Task prompt
Pull out of the data below the stretch of lines bounded by the one containing "slipLatched : Bool := false" and the one containing "fnCount : Nat := 0", both bounds included, unchanged.

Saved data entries
───
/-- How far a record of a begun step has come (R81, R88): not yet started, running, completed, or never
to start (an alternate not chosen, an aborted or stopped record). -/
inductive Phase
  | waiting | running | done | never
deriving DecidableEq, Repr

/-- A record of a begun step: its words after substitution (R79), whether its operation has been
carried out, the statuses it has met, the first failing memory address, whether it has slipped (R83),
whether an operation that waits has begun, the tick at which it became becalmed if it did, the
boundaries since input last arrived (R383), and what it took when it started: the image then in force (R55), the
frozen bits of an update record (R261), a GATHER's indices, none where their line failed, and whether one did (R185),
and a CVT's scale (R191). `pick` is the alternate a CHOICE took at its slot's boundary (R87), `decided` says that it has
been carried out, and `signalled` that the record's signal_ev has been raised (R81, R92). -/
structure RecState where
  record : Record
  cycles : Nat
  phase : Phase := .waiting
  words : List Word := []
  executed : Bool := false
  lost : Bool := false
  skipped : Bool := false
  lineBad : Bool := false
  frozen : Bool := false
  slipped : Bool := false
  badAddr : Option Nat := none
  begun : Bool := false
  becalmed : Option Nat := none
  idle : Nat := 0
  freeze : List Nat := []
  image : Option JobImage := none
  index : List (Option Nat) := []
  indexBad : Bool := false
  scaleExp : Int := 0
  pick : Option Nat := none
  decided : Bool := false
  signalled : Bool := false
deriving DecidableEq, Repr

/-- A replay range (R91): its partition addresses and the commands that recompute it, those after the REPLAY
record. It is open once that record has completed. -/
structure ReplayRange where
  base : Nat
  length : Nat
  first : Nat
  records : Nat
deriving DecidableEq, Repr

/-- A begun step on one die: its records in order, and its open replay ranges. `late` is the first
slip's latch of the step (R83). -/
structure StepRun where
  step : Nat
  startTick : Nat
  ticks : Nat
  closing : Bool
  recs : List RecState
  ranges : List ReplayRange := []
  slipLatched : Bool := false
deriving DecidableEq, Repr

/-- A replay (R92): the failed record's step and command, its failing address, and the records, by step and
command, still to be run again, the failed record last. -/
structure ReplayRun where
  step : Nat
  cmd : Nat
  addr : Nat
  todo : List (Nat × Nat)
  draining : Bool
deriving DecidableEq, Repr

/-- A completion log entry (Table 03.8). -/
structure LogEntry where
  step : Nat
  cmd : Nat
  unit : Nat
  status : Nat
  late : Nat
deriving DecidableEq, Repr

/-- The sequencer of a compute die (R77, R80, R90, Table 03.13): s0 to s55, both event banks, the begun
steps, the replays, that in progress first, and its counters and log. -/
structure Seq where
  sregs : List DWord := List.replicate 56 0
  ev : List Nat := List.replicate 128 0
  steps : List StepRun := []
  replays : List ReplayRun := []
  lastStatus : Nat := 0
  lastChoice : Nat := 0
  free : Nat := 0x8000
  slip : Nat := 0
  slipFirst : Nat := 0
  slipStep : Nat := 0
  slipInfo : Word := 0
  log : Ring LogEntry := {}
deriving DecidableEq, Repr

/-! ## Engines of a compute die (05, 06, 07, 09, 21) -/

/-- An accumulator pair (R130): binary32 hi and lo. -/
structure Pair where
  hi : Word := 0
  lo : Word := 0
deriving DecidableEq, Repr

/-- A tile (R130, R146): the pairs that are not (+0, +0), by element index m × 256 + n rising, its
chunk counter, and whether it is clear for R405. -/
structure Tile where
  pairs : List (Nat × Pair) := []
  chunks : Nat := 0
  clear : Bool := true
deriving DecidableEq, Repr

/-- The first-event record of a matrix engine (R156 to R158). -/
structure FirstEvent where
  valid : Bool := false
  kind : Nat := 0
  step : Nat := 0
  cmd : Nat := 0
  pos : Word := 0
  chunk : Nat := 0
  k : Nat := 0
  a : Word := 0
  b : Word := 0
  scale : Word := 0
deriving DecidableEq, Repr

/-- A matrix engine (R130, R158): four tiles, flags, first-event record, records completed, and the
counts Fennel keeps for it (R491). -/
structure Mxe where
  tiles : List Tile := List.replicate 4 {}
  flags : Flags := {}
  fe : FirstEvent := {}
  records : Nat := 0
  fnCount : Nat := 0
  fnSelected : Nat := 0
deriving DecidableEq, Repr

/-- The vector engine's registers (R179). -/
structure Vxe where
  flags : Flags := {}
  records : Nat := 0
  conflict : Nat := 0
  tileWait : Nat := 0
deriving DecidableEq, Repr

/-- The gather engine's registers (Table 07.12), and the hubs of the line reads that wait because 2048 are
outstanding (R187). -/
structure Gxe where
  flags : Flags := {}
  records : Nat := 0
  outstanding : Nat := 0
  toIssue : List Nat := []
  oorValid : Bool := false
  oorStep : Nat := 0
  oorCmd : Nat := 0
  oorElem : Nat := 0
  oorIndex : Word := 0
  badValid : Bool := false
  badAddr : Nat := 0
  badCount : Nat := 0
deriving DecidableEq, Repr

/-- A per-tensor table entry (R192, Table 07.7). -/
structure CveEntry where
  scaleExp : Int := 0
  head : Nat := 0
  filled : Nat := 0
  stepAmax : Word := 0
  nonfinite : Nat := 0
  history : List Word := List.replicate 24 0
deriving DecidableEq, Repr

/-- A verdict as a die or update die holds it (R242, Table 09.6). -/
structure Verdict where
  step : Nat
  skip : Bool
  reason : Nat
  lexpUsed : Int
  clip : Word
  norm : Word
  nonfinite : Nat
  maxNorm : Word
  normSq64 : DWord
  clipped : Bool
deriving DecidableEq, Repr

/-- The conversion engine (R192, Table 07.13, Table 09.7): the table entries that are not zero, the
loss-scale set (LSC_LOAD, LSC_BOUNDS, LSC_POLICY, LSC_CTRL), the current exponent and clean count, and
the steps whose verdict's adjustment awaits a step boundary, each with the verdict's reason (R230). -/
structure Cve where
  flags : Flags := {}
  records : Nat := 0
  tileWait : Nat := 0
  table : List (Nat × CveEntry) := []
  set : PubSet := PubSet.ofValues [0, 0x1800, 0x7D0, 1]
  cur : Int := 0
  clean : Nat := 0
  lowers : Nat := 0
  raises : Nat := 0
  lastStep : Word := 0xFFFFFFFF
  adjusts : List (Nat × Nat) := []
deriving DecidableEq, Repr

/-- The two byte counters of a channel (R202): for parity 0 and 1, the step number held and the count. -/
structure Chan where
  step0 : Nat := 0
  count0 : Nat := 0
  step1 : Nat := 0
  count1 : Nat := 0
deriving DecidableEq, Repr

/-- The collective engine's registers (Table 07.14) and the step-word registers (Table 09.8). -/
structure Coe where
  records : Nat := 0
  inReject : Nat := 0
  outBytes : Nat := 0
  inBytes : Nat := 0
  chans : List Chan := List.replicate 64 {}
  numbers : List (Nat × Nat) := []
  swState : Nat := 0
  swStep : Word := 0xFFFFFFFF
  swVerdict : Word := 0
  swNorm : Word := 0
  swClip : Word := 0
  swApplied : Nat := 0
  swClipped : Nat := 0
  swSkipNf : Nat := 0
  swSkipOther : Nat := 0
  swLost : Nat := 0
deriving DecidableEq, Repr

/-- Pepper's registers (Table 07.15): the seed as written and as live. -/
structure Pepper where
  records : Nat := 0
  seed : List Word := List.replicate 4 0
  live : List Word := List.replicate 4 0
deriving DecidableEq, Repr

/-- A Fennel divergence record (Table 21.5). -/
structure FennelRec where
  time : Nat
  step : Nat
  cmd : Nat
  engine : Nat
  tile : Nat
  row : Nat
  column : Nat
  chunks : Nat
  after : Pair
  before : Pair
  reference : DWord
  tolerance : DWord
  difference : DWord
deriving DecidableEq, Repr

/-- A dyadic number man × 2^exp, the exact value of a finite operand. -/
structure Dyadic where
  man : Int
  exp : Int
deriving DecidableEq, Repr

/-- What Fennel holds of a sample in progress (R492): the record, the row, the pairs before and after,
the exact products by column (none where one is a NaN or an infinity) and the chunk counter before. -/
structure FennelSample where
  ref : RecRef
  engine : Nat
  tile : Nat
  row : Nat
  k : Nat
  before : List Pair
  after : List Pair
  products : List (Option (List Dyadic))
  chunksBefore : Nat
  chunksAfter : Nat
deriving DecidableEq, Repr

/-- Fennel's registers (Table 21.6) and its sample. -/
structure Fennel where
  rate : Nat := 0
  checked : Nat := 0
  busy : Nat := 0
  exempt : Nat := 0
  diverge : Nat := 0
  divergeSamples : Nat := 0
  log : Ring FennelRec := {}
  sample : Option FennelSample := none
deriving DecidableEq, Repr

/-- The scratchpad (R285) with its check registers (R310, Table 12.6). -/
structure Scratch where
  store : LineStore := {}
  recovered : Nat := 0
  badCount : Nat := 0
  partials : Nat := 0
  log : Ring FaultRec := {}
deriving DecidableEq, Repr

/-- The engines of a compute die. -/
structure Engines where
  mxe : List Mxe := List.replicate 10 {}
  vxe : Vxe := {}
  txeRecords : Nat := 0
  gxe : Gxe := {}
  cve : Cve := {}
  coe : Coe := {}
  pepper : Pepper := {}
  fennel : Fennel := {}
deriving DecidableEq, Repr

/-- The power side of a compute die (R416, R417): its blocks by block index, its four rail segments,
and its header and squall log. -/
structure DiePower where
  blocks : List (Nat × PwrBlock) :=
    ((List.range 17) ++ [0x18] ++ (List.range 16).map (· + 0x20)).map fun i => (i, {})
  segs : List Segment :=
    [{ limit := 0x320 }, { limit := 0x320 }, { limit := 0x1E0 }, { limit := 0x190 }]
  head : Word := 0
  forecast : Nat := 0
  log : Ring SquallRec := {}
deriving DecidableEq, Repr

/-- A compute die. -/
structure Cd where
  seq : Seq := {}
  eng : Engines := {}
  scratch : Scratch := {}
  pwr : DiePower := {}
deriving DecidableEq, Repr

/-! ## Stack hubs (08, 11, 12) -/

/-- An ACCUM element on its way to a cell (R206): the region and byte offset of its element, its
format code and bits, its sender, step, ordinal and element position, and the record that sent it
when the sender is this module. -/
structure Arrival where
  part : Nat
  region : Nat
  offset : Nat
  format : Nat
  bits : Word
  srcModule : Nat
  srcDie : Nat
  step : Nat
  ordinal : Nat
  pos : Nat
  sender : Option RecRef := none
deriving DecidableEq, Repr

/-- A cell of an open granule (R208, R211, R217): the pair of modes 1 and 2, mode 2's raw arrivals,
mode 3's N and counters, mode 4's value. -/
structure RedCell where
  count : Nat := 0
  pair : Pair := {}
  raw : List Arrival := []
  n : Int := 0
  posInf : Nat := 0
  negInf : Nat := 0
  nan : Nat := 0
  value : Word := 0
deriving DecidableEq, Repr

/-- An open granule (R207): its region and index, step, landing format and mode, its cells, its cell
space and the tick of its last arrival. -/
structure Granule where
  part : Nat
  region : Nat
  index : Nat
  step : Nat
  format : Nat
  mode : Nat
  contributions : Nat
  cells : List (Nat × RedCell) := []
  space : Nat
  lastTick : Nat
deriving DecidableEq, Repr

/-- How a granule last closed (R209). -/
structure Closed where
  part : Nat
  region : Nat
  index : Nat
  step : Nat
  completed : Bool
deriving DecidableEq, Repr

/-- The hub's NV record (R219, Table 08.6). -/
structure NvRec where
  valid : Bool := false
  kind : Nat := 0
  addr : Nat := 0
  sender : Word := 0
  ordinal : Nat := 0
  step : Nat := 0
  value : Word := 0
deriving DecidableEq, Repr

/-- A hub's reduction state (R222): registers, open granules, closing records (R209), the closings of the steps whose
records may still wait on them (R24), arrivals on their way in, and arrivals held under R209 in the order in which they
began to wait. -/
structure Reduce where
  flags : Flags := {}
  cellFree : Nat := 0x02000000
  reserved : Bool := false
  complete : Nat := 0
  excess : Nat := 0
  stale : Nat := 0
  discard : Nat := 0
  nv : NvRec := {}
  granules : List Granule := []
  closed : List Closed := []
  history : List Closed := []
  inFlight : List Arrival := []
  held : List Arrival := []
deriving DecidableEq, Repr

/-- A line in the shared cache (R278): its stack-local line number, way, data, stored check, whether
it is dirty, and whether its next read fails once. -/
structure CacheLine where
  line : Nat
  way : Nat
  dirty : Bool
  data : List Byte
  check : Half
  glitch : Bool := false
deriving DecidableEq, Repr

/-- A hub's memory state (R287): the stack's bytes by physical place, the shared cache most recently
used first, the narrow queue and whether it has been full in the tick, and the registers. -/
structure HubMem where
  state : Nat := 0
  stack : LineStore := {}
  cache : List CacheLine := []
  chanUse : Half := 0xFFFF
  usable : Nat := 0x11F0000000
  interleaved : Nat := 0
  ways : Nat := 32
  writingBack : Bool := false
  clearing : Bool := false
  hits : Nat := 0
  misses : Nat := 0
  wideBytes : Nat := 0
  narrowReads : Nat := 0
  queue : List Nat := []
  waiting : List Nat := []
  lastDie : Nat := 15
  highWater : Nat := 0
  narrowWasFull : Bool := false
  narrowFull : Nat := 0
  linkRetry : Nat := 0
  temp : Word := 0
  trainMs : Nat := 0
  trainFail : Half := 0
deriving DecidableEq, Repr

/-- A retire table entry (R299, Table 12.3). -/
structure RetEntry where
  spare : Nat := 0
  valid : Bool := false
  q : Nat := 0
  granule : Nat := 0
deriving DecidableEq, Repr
───
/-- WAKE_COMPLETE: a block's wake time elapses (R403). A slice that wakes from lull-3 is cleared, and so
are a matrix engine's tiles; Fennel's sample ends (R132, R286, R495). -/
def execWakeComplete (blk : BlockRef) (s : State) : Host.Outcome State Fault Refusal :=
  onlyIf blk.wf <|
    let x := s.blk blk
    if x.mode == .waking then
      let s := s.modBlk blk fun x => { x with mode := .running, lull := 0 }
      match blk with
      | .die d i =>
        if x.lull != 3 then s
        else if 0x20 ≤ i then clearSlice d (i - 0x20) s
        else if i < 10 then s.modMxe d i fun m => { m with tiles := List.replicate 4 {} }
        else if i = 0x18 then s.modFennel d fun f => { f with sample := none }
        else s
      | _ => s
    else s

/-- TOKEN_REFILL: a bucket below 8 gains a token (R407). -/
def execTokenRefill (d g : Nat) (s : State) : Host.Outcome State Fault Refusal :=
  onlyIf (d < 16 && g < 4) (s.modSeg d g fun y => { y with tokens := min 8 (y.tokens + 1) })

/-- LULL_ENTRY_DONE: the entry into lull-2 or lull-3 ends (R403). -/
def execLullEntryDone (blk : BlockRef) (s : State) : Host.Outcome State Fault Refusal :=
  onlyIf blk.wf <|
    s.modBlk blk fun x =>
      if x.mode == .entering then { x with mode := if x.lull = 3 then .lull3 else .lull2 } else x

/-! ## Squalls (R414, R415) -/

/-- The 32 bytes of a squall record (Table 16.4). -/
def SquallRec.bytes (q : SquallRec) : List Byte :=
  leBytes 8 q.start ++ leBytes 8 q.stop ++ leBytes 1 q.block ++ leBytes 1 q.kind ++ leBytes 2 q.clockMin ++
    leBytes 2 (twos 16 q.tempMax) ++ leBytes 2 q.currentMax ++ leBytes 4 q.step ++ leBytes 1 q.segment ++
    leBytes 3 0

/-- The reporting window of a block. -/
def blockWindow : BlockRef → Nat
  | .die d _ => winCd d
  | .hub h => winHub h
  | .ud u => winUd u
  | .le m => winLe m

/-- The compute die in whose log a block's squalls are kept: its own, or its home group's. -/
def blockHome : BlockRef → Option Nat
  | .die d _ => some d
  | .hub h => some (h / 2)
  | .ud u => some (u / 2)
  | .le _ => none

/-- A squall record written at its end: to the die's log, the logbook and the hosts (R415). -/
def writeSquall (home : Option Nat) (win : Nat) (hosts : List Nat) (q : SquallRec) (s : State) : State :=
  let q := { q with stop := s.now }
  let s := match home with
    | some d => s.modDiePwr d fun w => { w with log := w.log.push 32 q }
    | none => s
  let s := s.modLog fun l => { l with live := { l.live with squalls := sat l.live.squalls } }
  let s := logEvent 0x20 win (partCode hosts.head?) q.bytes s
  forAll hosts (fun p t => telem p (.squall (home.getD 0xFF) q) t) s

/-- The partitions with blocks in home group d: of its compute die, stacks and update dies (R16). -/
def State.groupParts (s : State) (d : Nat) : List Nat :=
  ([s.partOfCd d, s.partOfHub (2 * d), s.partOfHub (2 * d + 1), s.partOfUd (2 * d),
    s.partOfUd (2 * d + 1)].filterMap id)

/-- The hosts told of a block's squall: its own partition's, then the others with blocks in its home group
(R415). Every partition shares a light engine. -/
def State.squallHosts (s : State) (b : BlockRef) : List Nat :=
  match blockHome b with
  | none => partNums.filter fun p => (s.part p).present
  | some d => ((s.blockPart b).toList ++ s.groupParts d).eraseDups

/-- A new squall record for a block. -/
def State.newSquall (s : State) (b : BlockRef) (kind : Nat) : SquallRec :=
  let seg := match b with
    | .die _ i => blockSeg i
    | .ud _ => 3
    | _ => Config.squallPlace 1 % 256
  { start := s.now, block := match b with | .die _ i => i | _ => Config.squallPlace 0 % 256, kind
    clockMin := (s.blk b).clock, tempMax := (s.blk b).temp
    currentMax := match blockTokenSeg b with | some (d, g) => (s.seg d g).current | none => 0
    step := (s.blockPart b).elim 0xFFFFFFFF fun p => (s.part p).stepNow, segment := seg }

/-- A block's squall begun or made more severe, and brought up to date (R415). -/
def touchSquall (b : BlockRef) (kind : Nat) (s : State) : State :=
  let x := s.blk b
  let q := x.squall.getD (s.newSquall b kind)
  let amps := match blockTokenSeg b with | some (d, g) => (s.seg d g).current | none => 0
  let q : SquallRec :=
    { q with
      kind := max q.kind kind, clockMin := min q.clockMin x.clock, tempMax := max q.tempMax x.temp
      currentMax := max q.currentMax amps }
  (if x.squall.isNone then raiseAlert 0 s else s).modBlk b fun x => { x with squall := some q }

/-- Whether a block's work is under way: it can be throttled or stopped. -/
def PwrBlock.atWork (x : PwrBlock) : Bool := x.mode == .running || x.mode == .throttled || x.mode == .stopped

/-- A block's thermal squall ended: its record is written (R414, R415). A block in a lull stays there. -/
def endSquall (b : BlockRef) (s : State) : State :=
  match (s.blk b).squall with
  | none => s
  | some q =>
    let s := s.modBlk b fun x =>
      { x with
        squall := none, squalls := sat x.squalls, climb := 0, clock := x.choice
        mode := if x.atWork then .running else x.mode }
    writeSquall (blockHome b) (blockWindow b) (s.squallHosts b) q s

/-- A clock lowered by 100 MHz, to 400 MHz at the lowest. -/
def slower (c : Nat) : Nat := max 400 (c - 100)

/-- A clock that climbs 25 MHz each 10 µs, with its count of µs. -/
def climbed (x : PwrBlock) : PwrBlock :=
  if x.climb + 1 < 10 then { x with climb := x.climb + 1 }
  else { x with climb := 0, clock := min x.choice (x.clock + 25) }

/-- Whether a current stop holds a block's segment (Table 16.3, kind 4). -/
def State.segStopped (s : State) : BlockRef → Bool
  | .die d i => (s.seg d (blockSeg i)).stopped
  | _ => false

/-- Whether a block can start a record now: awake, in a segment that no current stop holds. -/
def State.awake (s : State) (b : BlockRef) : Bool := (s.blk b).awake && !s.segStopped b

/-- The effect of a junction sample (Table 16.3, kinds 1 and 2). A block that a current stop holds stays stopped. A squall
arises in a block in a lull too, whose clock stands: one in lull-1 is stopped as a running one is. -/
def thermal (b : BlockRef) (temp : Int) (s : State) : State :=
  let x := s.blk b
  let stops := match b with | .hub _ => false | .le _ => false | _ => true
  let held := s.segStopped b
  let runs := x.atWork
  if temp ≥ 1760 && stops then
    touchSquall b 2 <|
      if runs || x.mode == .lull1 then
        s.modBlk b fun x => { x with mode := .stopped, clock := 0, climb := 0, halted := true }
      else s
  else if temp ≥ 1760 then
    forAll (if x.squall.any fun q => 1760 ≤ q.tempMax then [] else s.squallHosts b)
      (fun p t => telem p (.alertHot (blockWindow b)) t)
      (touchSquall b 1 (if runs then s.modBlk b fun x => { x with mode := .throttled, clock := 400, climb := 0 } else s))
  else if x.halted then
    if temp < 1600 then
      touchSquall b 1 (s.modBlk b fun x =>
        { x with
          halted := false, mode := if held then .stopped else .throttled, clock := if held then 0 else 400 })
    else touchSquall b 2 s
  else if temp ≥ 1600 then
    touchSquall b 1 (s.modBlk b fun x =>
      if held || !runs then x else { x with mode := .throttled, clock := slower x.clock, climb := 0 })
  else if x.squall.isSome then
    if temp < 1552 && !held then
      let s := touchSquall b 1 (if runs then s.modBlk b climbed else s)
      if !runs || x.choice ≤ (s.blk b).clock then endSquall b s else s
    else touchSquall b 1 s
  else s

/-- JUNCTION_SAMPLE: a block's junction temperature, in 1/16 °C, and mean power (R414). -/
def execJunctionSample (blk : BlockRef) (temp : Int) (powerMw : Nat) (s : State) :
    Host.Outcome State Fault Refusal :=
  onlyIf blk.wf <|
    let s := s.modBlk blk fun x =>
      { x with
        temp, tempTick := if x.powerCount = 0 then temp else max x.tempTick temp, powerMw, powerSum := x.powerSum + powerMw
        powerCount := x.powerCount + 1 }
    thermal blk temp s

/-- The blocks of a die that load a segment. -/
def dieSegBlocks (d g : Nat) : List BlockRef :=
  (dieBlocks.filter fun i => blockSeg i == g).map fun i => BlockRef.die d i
───
Written answer
  slipLatched : Bool := false
deriving DecidableEq, Repr

/-- A replay (R92): the failed record's step and command, its failing address, and the records, by step and
command, still to be run again, the failed record last. -/
structure ReplayRun where
  step : Nat
  cmd : Nat
  addr : Nat
  todo : List (Nat × Nat)
  draining : Bool
deriving DecidableEq, Repr

/-- A completion log entry (Table 03.8). -/
structure LogEntry where
  step : Nat
  cmd : Nat
  unit : Nat
  status : Nat
  late : Nat
deriving DecidableEq, Repr

/-- The sequencer of a compute die (R77, R80, R90, Table 03.13): s0 to s55, both event banks, the begun
steps, the replays, that in progress first, and its counters and log. -/
structure Seq where
  sregs : List DWord := List.replicate 56 0
  ev : List Nat := List.replicate 128 0
  steps : List StepRun := []
  replays : List ReplayRun := []
  lastStatus : Nat := 0
  lastChoice : Nat := 0
  free : Nat := 0x8000
  slip : Nat := 0
  slipFirst : Nat := 0
  slipStep : Nat := 0
  slipInfo : Word := 0
  log : Ring LogEntry := {}
deriving DecidableEq, Repr

/-! ## Engines of a compute die (05, 06, 07, 09, 21) -/

/-- An accumulator pair (R130): binary32 hi and lo. -/
structure Pair where
  hi : Word := 0
  lo : Word := 0
deriving DecidableEq, Repr

/-- A tile (R130, R146): the pairs that are not (+0, +0), by element index m × 256 + n rising, its
chunk counter, and whether it is clear for R405. -/
structure Tile where
  pairs : List (Nat × Pair) := []
  chunks : Nat := 0
  clear : Bool := true
deriving DecidableEq, Repr

/-- The first-event record of a matrix engine (R156 to R158). -/
structure FirstEvent where
  valid : Bool := false
  kind : Nat := 0
  step : Nat := 0
  cmd : Nat := 0
  pos : Word := 0
  chunk : Nat := 0
  k : Nat := 0
  a : Word := 0
  b : Word := 0
  scale : Word := 0
deriving DecidableEq, Repr

/-- A matrix engine (R130, R158): four tiles, flags, first-event record, records completed, and the
counts Fennel keeps for it (R491). -/
structure Mxe where
  tiles : List Tile := List.replicate 4 {}
  flags : Flags := {}
  fe : FirstEvent := {}
  records : Nat := 0
  fnCount : Nat := 0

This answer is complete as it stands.